Question

The range of the function \(f(x) = \log_5(25 - x^2)\) is

• A. \([0,5]\)
• B. \([0,2)\)
• C. \((0,2)\)
• D. None of these

Hint:

Always find the range of the inner function first, then apply the logarithm. Log functions convert \((0,a]\) into \((-\infty, \log a]\).

Answer 1

The Correct Option is D

To determine the range of the function \(f(x) = \log_5(25 - x^2)\), we must ensure that the expression inside the logarithm is positive, because the logarithm of a non-positive number is undefined in real numbers. 

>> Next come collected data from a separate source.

-- ==== Sys2Proof/Config.lean ====
section
/-! DEFINITION. The fixed capacities of the part (spec/00_scope.md 6.6) and the operand types that the straps fix.
The spec leaves no result of a step undefined, so this file declares no free value. -/

namespace Sys2Proof.Config

/-- Words of a chunk and of a journal block (01 R2, 03 R42). -/
def chunkWords : Nat := 64
/-- Chunks of the Staging Buffer (01 R3). -/
def chunks : Nat := 256
/-- Burst records (01 R4). -/
def records : Nat := 32
/-- Group slots (02 R20). -/
def slots : Nat := 8
/-- Explicit tags, 1 to 15 (02 R21). -/
def tags : Nat := 15
/-- Data-carrying bursts of a group at most (02 R25). -/
def burstsPerGroup : Nat := 28
/-- Outcome records held (09 R139). -/
def outcomeDepth : Nat := 16
/-- Entries of the Region Table (06 R96). -/
def regionEntries : Nat := 8
/-- Words of the longest burst, and of a granule (00_scope.md 6.6). -/
def longestBurst : Nat := 16384
/-- Words of a granule (06.1). -/
def granuleWords : Nat := 16384
/-- Words of a span (05 R84, 08 R127). -/
def spanWords : Nat := 16
/-- Slots of the Read Assembly (05 R85). -/
def readSlots : Nat := 4
/-- Entries of the outstanding request list at most (08 R128). -/
def maxOutstanding : Nat := 8
/-- READ entries of the outstanding request list at most (08 R130). -/
def maxReadOutstanding : Nat := 4
/-- Words an attribute burst carries at most (07 R123). -/
def attributeBurst : Nat := 64
/-- Words of the attribute window (00_scope.md 6.6). -/
def attributeWords : Nat := 256
/-- The further-faults count stops here (10 R160). -/
def maxFurtherFaults : Nat := 65535

end Sys2Proof.Config
end

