-- ==== Sys2Proof/Machine/State.lean ====
section
/-! DEFINITION. The whole state of the bridge as plain data, block by block as spec/ lists it (INVENTORY.md, '## State'), and its reset. -/

namespace Sys2Proof.Machine

/-! ### Names of the spec -/

/-- The operating state (10 R150). -/
inductive OpState where
  | held | recovering | unconfigured | armed | draining | faulted | halted
  deriving DecidableEq, Repr

/-- The mode of an address (06 R96). -/
inductive Mode where
  | guarded | checked | direct | readOnly
  deriving DecidableEq, Repr

/-- ATTN_MODE (09 R147). -/
inductive AttnMode where
  | level | pulse
  deriving DecidableEq, Repr

/-- The verdicts of a receipt (07 R122, 12.1). -/
inductive Verdict where
  | good | cut | checkFail | stagingExhausted | stallTimeout | handshakeTimeout | memoryFault | stopped | configRefused
  | refusedNotReady | refusedDraining | refusedStopped | refusedRange | refusedReadOnly | refusedMode | refusedNoRecord
  | refusedNoGroup | refusedFenced | refusedFormat | refusedGroupFull
  deriving DecidableEq, Repr

/-- The cause of a first error: a verdict or refusal code, IDLE_EXPIRY or DRAINED (02 R35; cause STOPPED is the verdict's code, 12.1). -/
inductive Cause where
  | verdict (v : Verdict)
  | idleExpiry
  | drained
  deriving DecidableEq, Repr

/-- The first error of a rejected group (02 R35). -/
structure FirstError where
  cause   : Cause
  ordinal : Option Nat
  start   : Option Nat
  deriving DecidableEq, Repr

/-- The refusal codes of configuration writes (10 R154). -/
inductive ConfigCode where
  | none | bothRequests | state | modeLocked | tableRange | tableOverlap | tableLocked | ackMismatch | range
  deriving DecidableEq, Repr

/-- The requesters of the Memory Port (08 R129). -/
inductive Requester where
  | read | direct | commit | anchor | apply | recovery
  deriving DecidableEq, Repr

/-- The kind of a Memory Port request (08 R127). -/
inductive ReqKind where
  | read | write
  deriving DecidableEq, Repr

/-! ### Pins, straps and outputs -/

/-- The input pins the bridge follows: RESET_N (high is true) and PWARN (00_scope.md 4). -/
structure Pins where
  resetN : Bool
  pwarn  : Bool
  deriving DecidableEq, Repr

/-- CAP_SEL and JRN_SEL as sampled at the last release (10 R151). They fix the geometry (R42) and the capability chain (R176). -/
structure Straps where
  cap : BitVec 2
  jrn : BitVec 2
  deriving DecidableEq, Repr

/-- The answers to an opening (07 R114). -/
inductive Answer where
  | accept | refuse | withheld
  deriving DecidableEq, Repr

/-- A request as issued downstream (08 R127); a READ carries no words. -/
structure Request where
  kind  : ReqKind
  addr  : Nat
  len   : Nat
  words : List Word
  deriving DecidableEq, Repr

/-- What the bridge last drove on its ports (log 25). -/
structure Outputs where
  answer  : Option Answer := .none
  data    : Option Word := .none
  check   : Option Word := .none
  receipt : Option Word := .none
  issued  : Option Request := .none
  deriving DecidableEq, Repr

/-! ### State Control -/

/-- The Fault Record's first fault and counts (10 R159, R160). -/
structure FaultRecord where
  stateAt   : OpState
  requester : Requester
  kind      : ReqKind
  addr      : Nat
  further   : Nat
  dropped   : Nat
  deriving DecidableEq, Repr

/-- What a HOLD field written by the last attribute burst still has to do (07 R123, 10 R153). -/
inductive HoldMove where
  | hold | release
  deriving DecidableEq, Repr

/-- Recovery Summary status (11 R163). -/
inductive RecStatus where
  | none | running | complete | faulted | halted
  deriving DecidableEq, Repr

/-- Why a scan ended (11 R163, R169). -/
inductive EndReason where
  | none | formatted | clean | torn | mismatch | limit
  deriving DecidableEq, Repr

/-- The Recovery Summary (11 R163). -/
structure Summary where
  status     : RecStatus := .none
  reason     : EndReason := .none
  startBlock : Nat := 0
  entries    : Nat := 0
  words      : Nat := 0
  endBlock   : Nat := 0
  nextSeq    : Word := 0
  generation : Word := 0
  deriving DecidableEq, Repr

/-- State Control (10 R150 to R155): the operating state, the Control word's fields, the limits, the last refusal, the Fault Record,
a hold or release that is due, and the Recovery Summary. -/
structure Ctrl where
  opState        : OpState
  hold           : Bool
  defaultMode    : Mode
  attnOn         : Bool
  attnMode       : AttnMode
  stallLimit     : Nat
  handshakeLimit : Nat
  idleLimit      : Nat
  refusal        : ConfigCode
  fault          : Option FaultRecord
  holdWritten    : Option Bool
  holdDue        : Option HoldMove
  summary        : Summary
  deriving DecidableEq, Repr

/-! ### Link Interface -/

/-- The link states (07 R110). No step rests in `receipt`: a receipt is driven within the step that ends the burst (log 29). -/
inductive LinkState where
  | idle | opening | withheld | streaming | stopping | checking | receipt
  deriving DecidableEq, Repr

/-- Why the bridge holds a transfer (07 R115): a record-less burst waits for a record (R9), the pool is empty (R11), a full collecting
span waits (R105), or the next span of a read is not READY (R90). -/
inductive HoldCause where
  | record | chunks | direct | span
  deriving DecidableEq, Repr

/-- The check exchange of a write while a DIRECT burst waits for its completions (06 R106). -/
inductive Exchange where
  | awaited | matched | mismatched | timedOut
  deriving DecidableEq, Repr

/-- The Link Interface (07 R110), with the accepted write's bindings (01 R6, 02 R22), the DIRECT collecting span (06 R105) and
State Control's buffer and image of an attribute burst (07 R123, 05 R95). A timer is stopped, or running with the limit it started with. -/
structure Link where
  st           : LinkState := .idle
  hdr0         : Option Word := .none
  hdr1         : Option Word := .none
  check        : Word := 0xFFFFFFFF#32
  count        : Nat := 0
  bound        : Nat := 0
  pendVerdict  : Option Verdict := .none
  cut          : Bool := false
  stall        : Option Nat := .none
  handshake    : Option Nat := .none
  bridgeHold   : Option HoldCause := .none
  masterHold   : Bool := false
  presented    : Option Word := .none
  mode         : Mode := .readOnly
  record       : Option Nat := .none
  slot         : Option Nat := .none
  fullClose    : Bool := false
  collecting   : List Word := []
  exchange     : Exchange := .awaited
  attrBuf      : List Word := []
  attrImage    : List Word := []
  attrRefused  : Bool := false
  deriving DecidableEq, Repr

/-! ### Region Decoder -/

/-- An entry of the Region Table (06 R96). -/
structure RegionEntry where
  valid : Bool := false
  base  : Nat := 0
  limit : Nat := 0
  mode  : Mode := .readOnly
  deriving DecidableEq, Repr

/-- The Region Decoder: its table and the latched Default Mode (06 R96, R98). -/
structure Region where
  entries : List RegionEntry
  latched : Mode
  deriving DecidableEq, Repr

/-! ### Staging Buffer -/

/-- The states of a burst record (01 R4). -/
inductive RecState where
  | free | receiving | held | closed | applying
  deriving DecidableEq, Repr

/-- A burst record (01 R4). -/
structure BurstRecord where
  st        : RecState := .free
  mode      : Mode := .readOnly
  slot      : Option Nat := .none
  ordinal   : Option Nat := .none
  start     : Nat := 0
  wordCount : Nat := 0
  chunks    : List Nat := []
  closeNo   : Option Word := .none
  deriving DecidableEq, Repr

/-- The Staging Buffer: its data store, the Chunk Pool and the Burst Table (01 R2 to R4). The store lists (word address, word) pairs in
the one form that Ops.ramWf states. -/
structure Staging where
  ram     : List (Nat × Word)
  pool    : List Nat
  records : List BurstRecord
  deriving DecidableEq, Repr

/-! ### Group Manager -/

/-- The states of a group slot (02 R20). -/
inductive SlotState where
  | free | opened | closed | durable | applied | rejected | abandoned
  deriving DecidableEq, Repr

/-- A group slot (02 R20). -/
structure GroupSlot where
  st         : SlotState := .free
  tag        : Nat := 0
  members    : List Nat := []
  burstCount : Nat := 0
  wordCount  : Nat := 0
  closeNo    : Option Word := .none
  journalSeq : Option Word := .none
  firstError : Option FirstError := .none
  posted     : Bool := false
  timer      : Option Nat := .none
  deriving DecidableEq, Repr

/-- An entry of the Tag Table (02 R21): a fence names the rejected slot, and from the posting on the outcome number (R36). -/
inductive TagState where
  | free
  | opened (slot : Nat)
  | fencedSlot (slot : Nat)
  | fencedNumber (n : BitVec 16)
  deriving DecidableEq, Repr

/-- The Group Manager: Group Table, Tag Table (tag t at index t − 1) and close number counter (02 R20, R21, R31). -/
structure Groups where
  slots        : List GroupSlot
  tags         : List TagState
  closeCounter : Word
  deriving DecidableEq, Repr

/-! ### Commit Queue and engines -/

/-- What owns a unit: the slot of a GUARDED unit or the record of a CHECKED one (04 R62). -/
inductive Owner where
  | guarded (slot : Nat)
  | checked (record : Nat)
  deriving DecidableEq, Repr

/-- The stages of a unit (04 R63). -/
inductive Stage where
  | closed | journaling | durable | applying
  deriving DecidableEq, Repr
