-- ==== Sys2Proof/Machine/Commit.lean ====
section
/-! DEFINITION. The Commit Engine and the Journal Controller (spec/04 R64 to R70, spec/03 R49 to R58): taking a unit, granting blocks,
the words of an entry, durability, and the anchor. The commands COMMIT_TAKE_UNIT and BLOCK_GRANT. -/

namespace Sys2Proof.Machine

/-! ### Units of the Commit Queue -/

/-- The unit's kind is GUARDED (R62). -/
def CommitUnit.isGuarded (u : CommitUnit) : Bool :=
  match u.owner with
  | .guarded _ => true
  | .checked _ => false

/-- The records of a unit in ordinal order: its slot's member list, or its one record (R62). -/
def State.membersOf (s : State) (u : CommitUnit) : List Nat :=
  match u.owner with
  | .guarded n => (s.slot n).members
  | .checked r => [r]

/-- The unit with a close number. -/
def State.unitNo (s : State) (c : Word) : Option CommitUnit := s.queue.find? fun u => u.closeNo == c

/-- The unit that the Commit Engine has in hand, while it is in the queue. -/
def State.inHand (s : State) : Option CommitUnit := s.commit.inHand.bind s.unitNo

/-- The unit with a close number changed by `f`. -/
def State.updUnit (s : State) (c : Word) (f : CommitUnit → CommitUnit) : State :=
  s.setQueue (s.queue.map fun u => if u.closeNo = c then f u else u)

/-- An engine takes units in ARMED and DRAINING alone (R64, R71). -/
def State.enginesRun (s : State) : Bool := s.ctrl.opState == .armed || s.ctrl.opState == .draining

/-- The word count of a unit's slot (R65). -/
def State.unitWords (s : State) (u : CommitUnit) : Nat :=
  match u.owner with
  | .guarded n => (s.slot n).wordCount
  | .checked _ => 0

/-- The IDLE Commit Engine takes the GUARDED unit nearest the front whose stage is CLOSED, and asks for its L blocks (R64, R65). -/
def State.commitTake (s : State) : State :=
  if s.commit.st = .idle ∧ s.enginesRun then
    match s.queue.find? fun u => u.isGuarded && u.stage == .closed with
    | some u =>
      (s.setCommit { st := .waitingSpace, inHand := some u.closeNo }).setJournal
        { s.journal with blockReq := some (entryLength (s.unitWords u)) }
    | none => s
  else s

/-- COMMIT_TAKE_UNIT (R64). -/
def execCommitTakeUnit (s : State) : Host.Outcome State Fault Refusal := .next s.commitTake

/-! ### The grant of blocks (03 R51, R52) -/

/-- The blocks skipped before an entry of length L (R51): 0 when it fits before the end of the ring, else the blocks from the tail on. -/
def State.skipped (s : State) (len : Nat) : Nat :=
  if s.journal.tail + len - 1 ≤ s.straps.lastBlock then 0 else s.straps.lastBlock + 1 - s.journal.tail

/-- The requests of an entry in the order the engine presents them: four of the header, then four of each data block (R66). -/
def entryRequests (dataBlocks : Nat) : List CommitReq :=
  (List.range 4).map .header ++ (List.range dataBlocks).flatMap fun k => (List.range 4).map fun q => .data k q

/-- The grant is handed over: the unit's sequence, start block and length are set, the sequence is written into the slot, the stage
becomes JOURNALING and the engine enters WRITING with all its requests presented (R65, R66). -/
def State.handOver (s : State) (start : Nat) (seq : Word) (len : Nat) : State :=
  match s.inHand with
  | some u =>
    let s1 := s.updUnit u.closeNo fun u => { u with seq := some seq, start := some start, len := some len, stage := .journaling }
    let s2 :=
      match u.owner with
      | .guarded n => s1.updSlot n fun g => { g with journalSeq := some seq }
      | .checked _ => s1
    (s2.setCommit { s2.commit with st := .writing, entryCheck := checkPreset, completed := 0 }).setPort
      { s2.port with waitCommit := entryRequests (len - 2) }
  | none => s

/-- The block request decided: when live + S + L is at most ring blocks − 1 the tail advances, live blocks rise and the next sequence
is assigned; without a skip the grant is handed over at once, and with one the skip block is written at the old tail first (R51, R52). -/
def State.tryGrant (s : State) : State :=
  match s.journal.blockReq with
  | none => s
  | some len =>
    let j := s.journal
    let sk := s.skipped len
    if j.live + sk + len ≤ s.straps.ringBlocks - 1 then
      let start := if sk = 0 then j.tail else 2
      let j1 := { j with
        tail := s.straps.nextBlock (start + len - 1), live := j.live + sk + len, nextSeq := j.nextSeq + 1, blockReq := none }
      if sk = 0 then (s.setJournal j1).handOver start j.nextSeq len
      else
        (s.setJournal { j1 with skipGrant := some { seq := j.nextSeq, len := len } }).setPort
          { s.port with waitCommit := s.port.waitCommit ++ [.skip j.tail j.nextSeq] }
    else s

/-- BLOCK_GRANT (03 R51). -/
def execBlockGrant (s : State) : Host.Outcome State Fault Refusal := .next (observe State.tryGrant s)

/-! ### The words of an entry (03 R45 to R47, R66) -/

/-- The words of a unit's members, densely packed in ordinal order (R46). -/
def State.unitData (s : State) (u : CommitUnit) : List Word :=
  (s.membersOf u).flatMap fun r => (List.range (s.record r).wordCount).map fun k => s.staging.word (s.record r) k

/-- The header block of a unit's entry (R45). -/
def State.unitHeader (s : State) (u : CommitUnit) : List Word :=
  headerBlock (u.seq.getD 0) ((s.membersOf u).map fun r => ((s.record r).start, (s.record r).wordCount)) (s.unitWords u)
    (u.len.getD 0)

/-- The 16 words of quarter q of data block k, zero beyond the last data word (R46). -/
def State.unitQuarter (s : State) (u : CommitUnit) (k q : Nat) : List Word :=
  padTo 16 ((s.unitData u).drop (Config.chunkWords * k + 16 * q))

/-- The journal block and offset that a request of the unit in hand writes to (R45 to R48). -/
def CommitReq.place (u : CommitUnit) : CommitReq → Nat × Nat
  | .skip b _ => (b, 0)
  | .header q => (u.start.getD 0, 16 * q)
  | .data k q => (u.start.getD 0 + 1 + k, 16 * q)
  | .mark => (u.start.getD 0 + u.len.getD 0 - 1, 0)

/-- The words of a COMMIT request, built as it is issued (R66). -/
def State.commitWords (s : State) (u : CommitUnit) : CommitReq → List Word
  | .skip _ seq => skipWords seq
  | .header q => quarter (s.unitHeader u) q
  | .data k q => s.unitQuarter u k q
  | .mark => markWords (u.seq.getD 0) s.commit.entryCheck

/-- A header or data request is part of the entry check (R66, R47). -/
def CommitReq.checked : CommitReq → Bool
  | .header _ => true
  | .data _ _ => true
  | _ => false

/-- The role of a COMMIT request. -/
def CommitReq.role : CommitReq → Role
  | .skip _ _ => .skip
  | .mark => .mark
  | _ => .entry

/-! ### Durability (04 R67, R76) -/

/-- The mark is in memory: the unit and its slot become DURABLE and the DURABLE outcome is ready (R67 steps 1 to 3). -/
def State.makeDurable (s : State) (u : CommitUnit) : State :=
  let s1 := s.updUnit u.closeNo fun u => { u with stage := .durable }
  match u.owner with
  | .guarded n => (s1.updSlot n fun g => { g with st := .durable }).ready ((s1.slot n).outcome n .durable u.seq)
  | .checked _ => s1

/-- The unit is ABANDONED: its slot takes a bare first error STOPPED, and its ABANDONED outcome is ready (R76, 02 R40, 09 R135). It keeps
its place in the queue until the caller drops it. -/
def State.abandonSlot (s : State) (n : Nat) : State :=
  let g : GroupSlot := { s.slot n with st := .abandoned, firstError := some (bareError (.verdict .stopped)) }
  (s.updSlot n fun _ => g).ready (g.outcome n .abandoned none)

/-- The slot of a GUARDED unit abandoned. -/
def State.abandonUnit (s : State) (u : CommitUnit) : State :=
  match u.owner with
  | .guarded n => s.abandonSlot n
  | .checked _ => s

/-- The unit with a close number leaves the queue. -/
def State.dropUnit (s : State) (c : Word) : State := s.setQueue (s.queue.filter fun u => u.closeNo ≠ c)

/-- The unit in hand, while it is still JOURNALING in the queue. -/
def State.keptUnit (s : State) : Option CommitUnit := s.inHand.filter fun u => u.stage == .journaling

/-- A mark that completes OK: a unit still JOURNALING becomes DURABLE, and an engine that is not STOPPED enters IDLE and takes the next
unit (R67, R69). -/
def State.markDone (s : State) : State :=
  let s1 := match s.keptUnit with
    | some u => s.makeDurable u
    | none => s
  if s.commit.st = .marking then (s1.setCommit {}).commitTake else s1

/-- A mark that completes with ERROR: the unit kept for it at entry to HALTED is abandoned and dropped (R76). -/
def State.markLost (s : State) : State :=
  match s.keptUnit with
  | some u => (s.abandonUnit u).dropUnit u.closeNo
  | none => s

/-- A header or data request that completes OK: after the last one of the entry the mark is presented (R66, R67). -/
def State.entryDone (s : State) : State :=
  if s.commit.st = .writing then
    let len := (s.inHand.bind CommitUnit.len).getD 0
    if s.commit.completed + 1 = 4 * (len - 1) then
      (s.setCommit { s.commit with st := .marking, completed := s.commit.completed + 1 }).setPort
        { s.port with waitCommit := [.mark] }
    else s.setCommit { s.commit with completed := s.commit.completed + 1 }
  else s

/-- A skip write that completes OK hands its grant over, with start block 2, if a grant still waits for it (03 R52, R60). -/
def State.skipDone (s : State) : State :=
  match s.journal.skipGrant with
  | some g => (s.setJournal { s.journal with skipGrant := none }).handOver 2 g.seq g.len
  | none => s

/-! ### The anchor (03 R57, R58, R60) -/

/-- One anchor write presented with the contents of newest finished, to the copy that is not current (R57). -/
def State.presentAnchor (s : State) : State :=
  match s.journal.newest with
  | some (head, headSeq) =>
    (s.setJournal { s.journal with
      inFlight := some { copy := 1 - s.journal.copy, generation := s.journal.generation + 1, head := head, headSeq := headSeq } }).setPort
      { s.port with waitAnchor := true }
  | none => s

/-- An anchor asked for: newest finished takes the pair, and a write is presented, or anchor-due set while one is in flight (R57, R58). -/
def State.askAnchor (s : State) (head : Nat) (headSeq : Word) : State :=
  let s1 := s.setJournal { s.journal with newest := some (head, headSeq) }
  match s.journal.inFlight with
  | none => s1.presentAnchor
  | some _ => s1.setJournal { s1.journal with due := true }

/-- Steps 1 to 3 of a completed anchor write (R58). -/
def State.anchorTaken (s : State) (a : AnchorWrite) : State :=
  s.setJournal { s.journal with
    head := a.head, headSeq := a.headSeq, live := s.journal.live - s.straps.ringDist s.journal.head a.head, copy := a.copy,
    generation := a.generation, inFlight := none }

/-- An anchor write that completes OK: the pointers move, a waiting block request is decided again, and a due anchor is written, which
FAULTED and HALTED do not do (R58, R60). JOURNAL_PRESSURE is decided at the fall of live blocks as well as at a grant that follows it
(R55), so a condition that goes false and true again within the step has its flag set. -/
def State.anchorDone (s : State) : State :=
  match s.journal.inFlight with
  | some a =>
    let s1 := ((s.anchorTaken a).noteChanges s.live).tryGrant
    if s1.journal.due ∧ s1.ctrl.opState ≠ .faulted ∧ s1.ctrl.opState ≠ .halted then
      (s1.setJournal { s1.journal with due := false }).presentAnchor
    else s1
  | none => s

end Sys2Proof.Machine
end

1. First, consider the domain of the function: \(25 - x^2 > 0\)
2. This simplifies to: \(x^2 < 25\)
3. The inequality \(x^2 < 25\) implies: \(-5 < x < 5\)
4. Thus, the function is defined for \(x \in (-5, 5)\).
5. For the range, consider the function again: \(f(x) = \log_5(25 - x^2)\)
6. As \(x\) approaches the bounds of the domain (\(x \to -5\) or \(x \to 5\)), the expression inside the logarithm approaches 0. Thus, \(f(x)\) tends to \(-\infty\).
7. When \(x = 0\), we have: \(f(0) = \log_5(25) = 2\)
8. Therefore, by considering \(25 - x^2\) approaching from values greater than 0 to 25 (excluding 25), the range of \(f(x)\) is: \((-\infty, 2)\)

Thus, the correct answer is None of these, as <(-∞, 2)> is not provided in the options.